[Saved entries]
+--

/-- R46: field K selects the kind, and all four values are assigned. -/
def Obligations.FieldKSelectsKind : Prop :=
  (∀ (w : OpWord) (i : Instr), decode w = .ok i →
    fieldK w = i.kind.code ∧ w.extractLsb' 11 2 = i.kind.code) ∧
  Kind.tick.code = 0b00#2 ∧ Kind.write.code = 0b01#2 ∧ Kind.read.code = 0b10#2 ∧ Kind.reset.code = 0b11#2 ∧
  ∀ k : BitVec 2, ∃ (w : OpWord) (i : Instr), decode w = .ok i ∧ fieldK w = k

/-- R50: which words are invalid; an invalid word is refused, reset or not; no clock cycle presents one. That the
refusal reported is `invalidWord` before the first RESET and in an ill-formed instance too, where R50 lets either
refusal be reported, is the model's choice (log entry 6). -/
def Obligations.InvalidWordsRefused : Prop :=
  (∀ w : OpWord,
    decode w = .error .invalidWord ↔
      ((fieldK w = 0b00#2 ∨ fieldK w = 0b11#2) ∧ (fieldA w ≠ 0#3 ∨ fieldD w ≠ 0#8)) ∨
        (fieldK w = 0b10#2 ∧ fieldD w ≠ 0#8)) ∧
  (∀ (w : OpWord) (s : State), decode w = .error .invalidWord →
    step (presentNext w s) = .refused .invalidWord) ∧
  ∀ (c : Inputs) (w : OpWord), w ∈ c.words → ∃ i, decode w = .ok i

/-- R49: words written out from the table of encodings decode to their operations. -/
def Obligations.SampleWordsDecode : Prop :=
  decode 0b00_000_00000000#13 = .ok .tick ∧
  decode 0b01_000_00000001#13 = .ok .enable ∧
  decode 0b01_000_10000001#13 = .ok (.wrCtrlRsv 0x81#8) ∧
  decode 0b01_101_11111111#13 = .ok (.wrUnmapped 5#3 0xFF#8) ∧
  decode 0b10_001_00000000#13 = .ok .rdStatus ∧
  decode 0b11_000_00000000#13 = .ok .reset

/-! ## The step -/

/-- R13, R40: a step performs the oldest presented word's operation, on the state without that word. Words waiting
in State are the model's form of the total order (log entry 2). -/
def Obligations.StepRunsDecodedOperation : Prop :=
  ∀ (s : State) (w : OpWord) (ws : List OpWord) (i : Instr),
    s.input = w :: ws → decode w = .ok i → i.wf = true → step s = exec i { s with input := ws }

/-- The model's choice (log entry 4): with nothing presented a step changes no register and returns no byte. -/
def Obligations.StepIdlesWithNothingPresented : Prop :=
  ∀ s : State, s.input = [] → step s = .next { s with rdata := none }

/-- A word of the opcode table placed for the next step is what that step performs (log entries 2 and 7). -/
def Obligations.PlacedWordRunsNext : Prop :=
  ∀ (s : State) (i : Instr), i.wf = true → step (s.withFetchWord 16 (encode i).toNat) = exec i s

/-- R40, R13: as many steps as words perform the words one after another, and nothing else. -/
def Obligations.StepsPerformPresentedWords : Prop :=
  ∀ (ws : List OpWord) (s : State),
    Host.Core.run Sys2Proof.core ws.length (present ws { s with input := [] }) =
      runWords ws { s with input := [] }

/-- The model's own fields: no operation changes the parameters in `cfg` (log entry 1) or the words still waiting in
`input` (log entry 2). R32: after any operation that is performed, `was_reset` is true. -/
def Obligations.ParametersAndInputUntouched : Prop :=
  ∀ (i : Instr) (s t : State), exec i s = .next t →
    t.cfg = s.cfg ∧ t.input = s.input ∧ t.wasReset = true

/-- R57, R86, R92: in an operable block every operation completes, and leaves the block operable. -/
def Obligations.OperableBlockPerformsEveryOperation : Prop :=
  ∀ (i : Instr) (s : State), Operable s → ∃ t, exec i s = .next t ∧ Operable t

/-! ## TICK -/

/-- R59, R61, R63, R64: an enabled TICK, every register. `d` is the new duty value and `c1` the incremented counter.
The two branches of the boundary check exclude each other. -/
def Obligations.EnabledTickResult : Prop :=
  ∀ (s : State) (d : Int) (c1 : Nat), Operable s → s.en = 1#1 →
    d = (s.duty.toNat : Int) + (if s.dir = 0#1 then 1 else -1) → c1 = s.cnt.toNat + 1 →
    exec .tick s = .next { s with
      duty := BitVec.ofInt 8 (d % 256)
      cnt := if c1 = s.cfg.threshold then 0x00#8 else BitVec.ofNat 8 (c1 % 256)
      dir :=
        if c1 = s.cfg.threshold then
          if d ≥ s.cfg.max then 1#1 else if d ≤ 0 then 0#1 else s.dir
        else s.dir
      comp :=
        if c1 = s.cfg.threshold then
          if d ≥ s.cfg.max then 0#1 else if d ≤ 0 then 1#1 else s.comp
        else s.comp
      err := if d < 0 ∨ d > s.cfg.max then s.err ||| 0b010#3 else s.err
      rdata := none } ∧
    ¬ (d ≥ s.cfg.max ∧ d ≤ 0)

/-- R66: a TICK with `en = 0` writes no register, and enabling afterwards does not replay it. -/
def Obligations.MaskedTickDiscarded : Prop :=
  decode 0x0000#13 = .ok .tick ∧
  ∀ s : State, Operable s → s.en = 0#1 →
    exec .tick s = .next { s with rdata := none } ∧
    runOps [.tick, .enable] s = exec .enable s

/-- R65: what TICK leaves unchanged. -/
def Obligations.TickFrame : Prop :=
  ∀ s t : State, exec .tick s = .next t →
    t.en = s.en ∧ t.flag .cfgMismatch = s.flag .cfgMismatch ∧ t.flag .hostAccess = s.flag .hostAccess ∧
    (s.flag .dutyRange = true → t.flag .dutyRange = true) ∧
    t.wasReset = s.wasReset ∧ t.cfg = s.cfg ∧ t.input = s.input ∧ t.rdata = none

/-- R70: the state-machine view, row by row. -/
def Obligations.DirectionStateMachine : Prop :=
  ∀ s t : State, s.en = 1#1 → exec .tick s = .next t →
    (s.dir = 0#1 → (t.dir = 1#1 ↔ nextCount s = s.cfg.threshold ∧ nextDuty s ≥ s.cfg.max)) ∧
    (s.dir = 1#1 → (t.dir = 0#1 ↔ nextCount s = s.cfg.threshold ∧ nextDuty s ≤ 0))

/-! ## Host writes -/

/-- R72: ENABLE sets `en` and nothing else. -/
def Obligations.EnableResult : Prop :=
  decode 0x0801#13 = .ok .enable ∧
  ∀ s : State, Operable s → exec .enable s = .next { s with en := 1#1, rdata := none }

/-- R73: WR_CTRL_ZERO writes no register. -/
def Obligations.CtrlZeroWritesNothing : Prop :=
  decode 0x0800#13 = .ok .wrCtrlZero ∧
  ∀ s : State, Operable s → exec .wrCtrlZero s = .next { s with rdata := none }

+--

*Try it*
Take the lines from the start of the records through the line holding "((fieldK w = 0b00#2", both included, and please print them exactly, with nothing else.

*Your response*
/-- R46: field K selects the kind, and all four values are assigned. -/
def Obligations.FieldKSelectsKind : Prop :=
  (∀ (w : OpWord) (i : Instr), decode w = .ok i →
    fieldK w = i.kind.code ∧ w.extractLsb' 11 2 = i.kind.code) ∧
  Kind.tick.code = 0b00#2 ∧ Kind.write.code = 0b01#2 ∧ Kind.read.code = 0b10#2 ∧ Kind.reset.code = 0b11#2 ∧
  ∀ k : BitVec 2, ∃ (w : OpWord) (i : Instr), decode w = .ok i ∧ fieldK w = k

/-- R50: which words are invalid; an invalid word is refused, reset or not; no clock cycle presents one. That the
refusal reported is `invalidWord` before the first RESET and in an ill-formed instance too, where R50 lets either
refusal be reported, is the model's choice (log entry 6). -/
def Obligations.InvalidWordsRefused : Prop :=
  (∀ w : OpWord,
    decode w = .error .invalidWord ↔
      ((fieldK w = 0b00#2 ∨ fieldK w = 0b11#2) ∧ (fieldA w ≠ 0#3 ∨ fieldD w ≠ 0#8)) ∨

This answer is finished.